- Born: August 8, 1914 Clinton, Ontario, Canada
- Died: December 11, 1987 (aged 73)
- Education: University of Toronto
- Occupations: Physician and cardiac surgeon
- Employer: Hospital for Sick Children
- Known for: Surgeon in the field of congenital heart defects

= William Thornton Mustard =

Canadian cardiac surgeon

William Thornton Mustard (August 8, 1914 - December 11, 1987) was a Canadian physician and cardiac surgeon. In 1949, he was one of the first to perform open-heart surgery using a mechanical heart pump and biological lung on a dog at the Banting Institute. He developed two operations named for him: the "Mustard operation" in orthopedics used to help hip use in people with polio and the "Mustard cardiovascular procedure" used to help correct heart problems in "blue babies," which has saved thousands of children worldwide. He was also the first to treat ALCAPA with a left carotid artery end to end anastamosis in 1953.

==Education and training==
Born to Thornton and Pearl (Macdonald) Mustard in Clinton, Ontario, Mustard graduated from the University of Toronto Schools.

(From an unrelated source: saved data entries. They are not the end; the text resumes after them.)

-- ==== Sys2Proof/Machine/HostOps.lean ====
section
/-! DEFINITION. The host interface (40_step_engine.md R95 to R99, R108; 70_reset_and_hazards.md R170, R171): what the owner
may do between steps, and what it reads. -/

namespace Sys2Proof.Machine

/-- `start()` (R95).  Not allowed on a state with a fault, which answers the fault it keeps (R156). -/
def start (s : State) : Host.Outcome State Fault Refusal :=
  match s.fault with
  | some f => .fault f
  | none => .next { s with running := true, haltReason := .none, finalized := false }

/-- At most `n` silent, non-atomic steps while running: the loop of `run()` (R96). -/
def runLoop : Nat → State → Host.Outcome State Fault Refusal
  | 0, s => .next s
  | n + 1, s =>
    if s.running then
      match stepWith true false s with
      | .next t => runLoop n t
      | .fault f => .fault f
      | .refused r => .refused r
    else .next s

/-- R96's bound on the steps of a run: from a counter `k` at most `max(1, STEP_CEILING - k)`. -/
def runBound (s : State) : Nat := max 1 (s.params.stepCeiling - s.stepCount)

/-- `run()` (R96): start, then silent steps until not running.  The loop is given its bound as fuel, which always suffices. -/
def run (s : State) : Host.Outcome State Fault Refusal :=
  match start s with
  | .next t => runLoop (runBound t) t
  | .fault f => .fault f
  | .refused r => .refused r

/-- `startCooperative()` (R97): start, and schedule the repeating tick. -/
def startCooperative (s : State) : Host.Outcome State Fault Refusal :=
  match start s with
  | .next t => .next (setScheduled true t)
  | .fault f => .fault f
  | .refused r => .refused r

/-- `if not running: scheduled <- false`, the end of a tick (R97). -/
def unscheduleIfHalted (s : State) : State := if s.running then s else setScheduled false s

/-- `tick()` on a state without a fault (R97): a traced, non-atomic step while running. -/
def tickRunning (s : State) : Host.Outcome State Fault Refusal :=
  if s.running then
    match stepWith false false s with
    | .next t => .next (unscheduleIfHalted t)
    | .fault f => .fault f
    | .refused r => .refused r
  else .next (unscheduleIfHalted s)

/-- `tick()` (R97); a state with a fault admits none (R156). -/
def tick (s : State) : Host.Outcome State Fault Refusal :=
  match s.fault with
  | some f => .fault f
  | none => if s.scheduled then tickRunning s else .next s

/-- `if running: halt(Cancelled)` (R98). -/
def haltIfRunning (s : State) : State := if s.running then halt .cancelled s else s

/-- `cancel()` (R98); a state with a fault admits none (R156). -/
def cancel (s : State) : Host.Outcome State Fault Refusal :=
  match s.fault with
  | some f => .fault f
  | none => .next (finalize (haltIfRunning (setScheduled false s)))

/-- The memory an image makes: its words at addresses from `base` up, densely (20_memory.md R42; R170). -/
def imageMemory : Nat → List Int → Memory
  | _, [] => []
  | base, w :: ws => (base, BitVec.ofInt 32 w) :: imageMemory (base + 1) ws

/-- `reset(image, startAddress)` (R170), refused where R171 refuses it; `none` is the assembler's undefined start address
(30_encoding.md R81). -/
def resetWith (p : Params) (ch : Channels) (image : List Int) (startAddress : Option Nat) :
    Host.Outcome State Fault Refusal :=
  match startAddress with
  | none => .refused .resetStartUndefined
  | some a =>
    if addrSpace ≤ a then .refused (.resetStartOutOfRange a)
    else if addrSpace < image.length then .refused (.resetImageTooLong image.length)
    else
      match image.find? fun w => !inHostRange w with
      | some w => .refused (.resetImageWordOutOfRange w)
      | none => .next (State.initial p ch (imageMemory 0 image) a)

/-- The host's operations on a machine that exists (R108). -/
inductive HostOp where
  | start
  | step (silent atomic : Bool)
  | run
  | startCooperative
  | tick
  | cancel
  deriving DecidableEq, Repr

/-- One host operation (R108). -/
def perform (op : HostOp) (s : State) : Host.Outcome State Fault Refusal :=
  match op with
  | .start => start s
  | .step silent atomic => stepWith silent atomic s
  | .run => run s
  | .startCooperative => startCooperative s
  | .tick => tick s
  | .cancel => cancel s

/-- The machine the host has after a step or a host operation of one step: the next state, or the state it was asked of with
the fault recorded (R156; log 10). -/
def settle (s : State) : Host.Outcome State Fault Refusal → State
  | .next t => t
  | .fault f => recordFault f s
  | .refused _ => s

/-- The machine after at most `n` steps of the loop of `run()` (R96): a step that faults is recorded in the state it was asked
of, and ends the loop (R156). -/
def afterRunLoop : Nat → State → State
  | 0, s => s
  | n + 1, s =>
    if s.running && s.fault.isNone then afterRunLoop n (settle s (stepWith true false s)) else s

/-- The machine after `run()` (R96). -/
def afterRun (s : State) : State :=
  match start s with
  | .next t => afterRunLoop (runBound t) t
  | .fault _ => s
  | .refused _ => s

/-- The machine after a host operation. -/
def afterOp (op : HostOp) (s : State) : State :=
  match op with
  | .run => afterRun s
  | .start => settle s (start s)
  | .step silent atomic => settle s (stepWith silent atomic s)
  | .startCooperative => settle s (startCooperative s)
  | .tick => settle s (tick s)
  | .cancel => settle s (cancel s)

/-- The values the host reads (R108, and `finalized` and `scheduled` by 10_state.md R33). -/
structure HostView where
  acc : Option HostInt
  ip : Nat
  mem : Memory
  running : Bool
  stepCount : Nat
  haltReason : HaltReason
  finalized : Bool
  scheduled : Bool
  fault : Option Fault
  deriving DecidableEq, Repr

/-- What the host reads of a state (R33, R108). -/
def hostView (s : State) : HostView :=
  { acc := s.acc, ip := s.ip, mem := s.mem, running := s.running, stepCount := s.stepCount
    haltReason := s.haltReason, finalized := s.finalized, scheduled := s.scheduled, fault := s.fault }

/-- Several machines side by side, each owning its state (20_memory.md R54; 60_exceptions.md R164): an operation on the
`n`-th. -/
def performAt (n : Nat) (op : HostOp) (machines : List State) : List State :=
  machines.modify n (afterOp op)

end Sys2Proof.Machine
end

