-- ==== Sys2Proof/Certificates/Slice0/Obligations.lean ====
section
/-! DEFINITION. The statements for the provers, from the spec's numbered rules.  Rules marked [decision: D<n>] or [derived] in
the spec are its own choices, so a statement resting on one is 'derived' in OBLIGATIONS.json. -/

open Sys2Proof Sys2Proof.Machine

/-! Encoding -/

/-- A few words written out bit by bit from R61, R62, R65, R66, one of each family and two that spell nothing (R67).  The
numbers of the entries are the spec's decision D1. -/
def Obligations.SpecWordsDecodeAsTheTableSays : Prop :=
  decode 0x0FFFFF = .ok (.ldc 0xFFFFF) ∧ decode 0xBABCDE = .ok (.stiv 0xABCDE) ∧
    decode 0x3ABCDE = .ok (.add 0xABCDE) ∧ decode 0x9ABCDE = .ok (.jmn 0xABCDE) ∧
    decode 0xCABCDE = .ok (.out 0xABCDE) ∧ decode 0xF1BEEF = .ok (.not 0xBEEF) ∧
    decode 0xE12345 = .error (.invalidCommand 0xE) ∧ decode 0xF30000 = .error (.invalidCommand 0xF3)

/-- The cell that holds the word of a well-formed instruction decodes to it, every operand at every value its field admits
(R63, R64, R72, R73). -/
def Obligations.CellOfEncodedInstructionDecodesToIt : Prop :=
  ∀ i : Instr, i.wellFormed = true → decodeCell (i.encode.setWidth 32) = .ok i

/-- R76, whole: the round trip of every entry and operand in range, HALT read as HLT; an extended encoding has bits [23:20] =
0xF and keeps exactly 16 operand bits, a primary one has not and keeps exactly 20.  The raw-data pseudo-mnemonic is no entry
that decode gives. -/
def Obligations.EncodeThenDecodeGivesTheEntryBack : Prop :=
  (∀ (m : Mnemonic) (x : HostInt), x.toNat < (if m.code < 0xF then 2 ^ 20 else 2 ^ 16) →
      ∃ i, decode (m.encode x) = .ok i ∧ i.mnemonic = m ∧ i.operand = x.toNat) ∧
    (∀ x : HostInt, encodeSpelling "HALT" x = some (Mnemonic.hlt.encode x)) ∧
    (∀ (m : Mnemonic) (x : HostInt), 0xF ≤ m.code →
      slice (m.encode x).toNat 23 20 = 0xF ∧ slice (m.encode x).toNat 15 0 = x.toNat % 2 ^ 16) ∧
    (∀ (m : Mnemonic) (x : HostInt), m.code < 0xF →
      slice (m.encode x).toNat 23 20 ≠ 0xF ∧ slice (m.encode x).toNat 19 0 = x.toNat % 2 ^ 20) ∧
    (∀ w i, decode w = .ok i → i.mnemonic ∈ Mnemonic.all)

/-- Each word that spells an instruction spells one well-formed instruction, which encodes to that word: no bit of it is
dropped, the ignored operand of HLT, NOT and RAR included (R69, R70). -/
def Obligations.DecodedWordEncodesBackToItself : Prop :=
  ∀ (w : Word24) (i : Instr), decode w = .ok i → i.wellFormed = true ∧ i.encode = w

/-- Exactly the words 0xD00000 to 0xEFFFFF and 0xF30000 to 0xFFFFFF spell no instruction, and the failure names the opcode, or
0xF0 plus the sub-opcode (R63, R67; the code is decision D34). -/
def Obligations.DecodeFailsExactlyOnUnboundWords : Prop :=
  ∀ (w : Word24) (code : Nat), decode w = .error (.invalidCommand code) ↔
    (0xD00000 ≤ w.toNat ∧ w.toNat < 0xF00000 ∧ code = w.toNat / 2 ^ 20) ∨
      (0xF30000 ≤ w.toNat ∧ code = w.toNat / 2 ^ 16)

/-- A cell outside 0 to 0xFFFFFF is not decoded, and any other is decoded as the word of that value (R68; decision D11). -/
def Obligations.OnlyCellsInWord24AreDecoded : Prop :=
  ∀ w : HostInt,
    ((w.toInt < 0 ∨ 0xFFFFFF < w.toInt) → decodeCell w = .error (.wordOutOfRange w.toInt)) ∧
      ((0 ≤ w.toInt ∧ w.toInt ≤ 0xFFFFFF) →
        decodeCell w = decode (BitVec.ofNat 24 w.toInt.toNat))

/-- R73, whole: the encode formula of an extended mnemonic. -/
def Obligations.ExtendedEncodeIsCodeShiftedOrMaskedOperand : Prop :=
  ∀ (m : Mnemonic) (x : HostInt), 0xF ≤ m.code →
    0xF0 ≤ m.code ∧ m.code ≤ 0xF2 ∧ (m.encode x).toNat = m.code * 2 ^ 16 + x.toNat % 2 ^ 16 ∧
      slice (m.encode x).toNat 23 20 = 0xF ∧ slice (m.encode x).toNat 19 16 = m.code - 0xF0

/-- R72: the encode formula of a primary mnemonic, which the spec derives, and no word for an unknown mnemonic.  That a spelling
in other letter case, and one for raw data, is unknown is the model's choice (logs 18, 19). -/
def Obligations.PrimaryEncodeIsCodeShiftedOrMaskedOperand : Prop :=
  (∀ (m : Mnemonic) (x : HostInt), m.code < 0xF →
      (m.encode x).toNat = m.code * 2 ^ 20 + x.toNat % 2 ^ 20 ∧ slice (m.encode x).toNat 23 20 = m.code) ∧
    (∀ (name : String) (x : HostInt), name ≠ "HALT" → (∀ m : Mnemonic, m.spelling ≠ name) →
      encodeSpelling name x = none)

/-- R71, whole: one namespace of codes, a primary mnemonic at its opcode, an extended one at 0xF0 plus its sub-opcode. -/
def Obligations.ReverseLookupKeepsOneNamespace : Prop :=
  (∀ (op : Nat) (m : Mnemonic), primaryEntry op = some m ↔ m.code = op ∧ op ≤ 0xC) ∧
    (∀ (sub : Nat) (m : Mnemonic), extendedEntry sub = some m ↔ m.code = 0xF0 + sub) ∧
    (∀ m n : Mnemonic, m.code = n.code → m = n)

/-! Memory -/

/-- A store is what every later read and fetch of its cell finds, and no other cell and nothing else of the state changes (R43
to R45, R51, R53). -/
def Obligations.StoredWordIsReadAndFetchedBack : Prop :=
  ∀ (s t : State) (a : Int) (v : HostInt), memWrite s a v = .ok t →
    memRead t a = .ok v ∧ fetch t a.toNat = some v ∧ (∀ b, b ≠ a → memRead t b = memRead s b) ∧
      (∀ b, b ≠ a.toNat → fetch t b = fetch s b) ∧ t = { s with mem := t.mem }

/-- A word stored over the very next instruction is the word the next step fetches (R53, R174; decision D22). -/
def Obligations.StoreOverNextInstructionIsFetchedNext : Prop :=
  ∀ (s : State) (w x : HostInt), Dispatches s w (.stv (s.ip + 1)) → s.acc = some x →
    ∃ t, step s = .next t ∧ t.ip = s.ip + 1 ∧ fetch t t.ip = some x

/-- No step makes a cell undefined, or the accumulator unwritten, and no step of a machine whose accumulator is written faults
for want of a value in it (R22, R42). -/
def Obligations.DefinedCellsStayDefined : Prop :=
  (∀ (silent atomic : Bool) (s t : State), stepWith silent atomic s = .next t →
      (∀ a, Memory.read s.mem a ≠ none → Memory.read t.mem a ≠ none) ∧ (s.acc ≠ none → t.acc ≠ none)) ∧
    ∀ (silent atomic : Bool) (s : State), s.fault = none → s.acc ≠ none →
      stepWith silent atomic s ≠ .fault .accUnwritten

In 1937, he received a medical degree from the University of Toronto. He spent the next year on an internship at Toronto General Hospital and the following year on an internship in surgery at the Hospital for Sick Children. He then took a fellowship at the New York Orthopedic Hospital, now Columbia University Irving Medical Center. In 1940, he returned to Toronto and spent six months training in general surgery, chest diseases, and neurosurgery.

==World War II service==
In 1941, he enlisted in the Royal Canadian Army Medical Corps where he first served as a First Lieutenant rising to become a Major. During World War II, he pioneered an operation that helped keep a patient's limb with severe artery damage rather than amputating it. In 1944, he performed an operation on a leg of a soldier which would later be recognized with being made a Member of the Military Division of the Order of the British Empire. In 1941, he married Elise Howe. They had seven children. Their son Charles Mustard was convicted of the murder of Barbara Brodkin.

==Career at Sick Kids==
After the war, he returned to Toronto and was chief resident at the Hospital for Sick Children for six months. He spent another year at the New York Orthopedic Hospital before being appointed surgeon at the Hospital for Sick Children in 1947. He spent a month training with Alfred Blalock in Baltimore. In 1957, he was appointed Chief of Cardiovascular Surgery and retired in 1976.

He died from a massive heart attack in 1987.

==Honours==
In 1976, he was made an Officer of the Order of Canada "in recognition of his many achievements in the field of medicine, particularly as a cardiac surgeon of international repute". In 1975, he was awarded the Gairdner Foundation International Award. In 1995, he was inducted in the Canadian Medical Hall of Fame.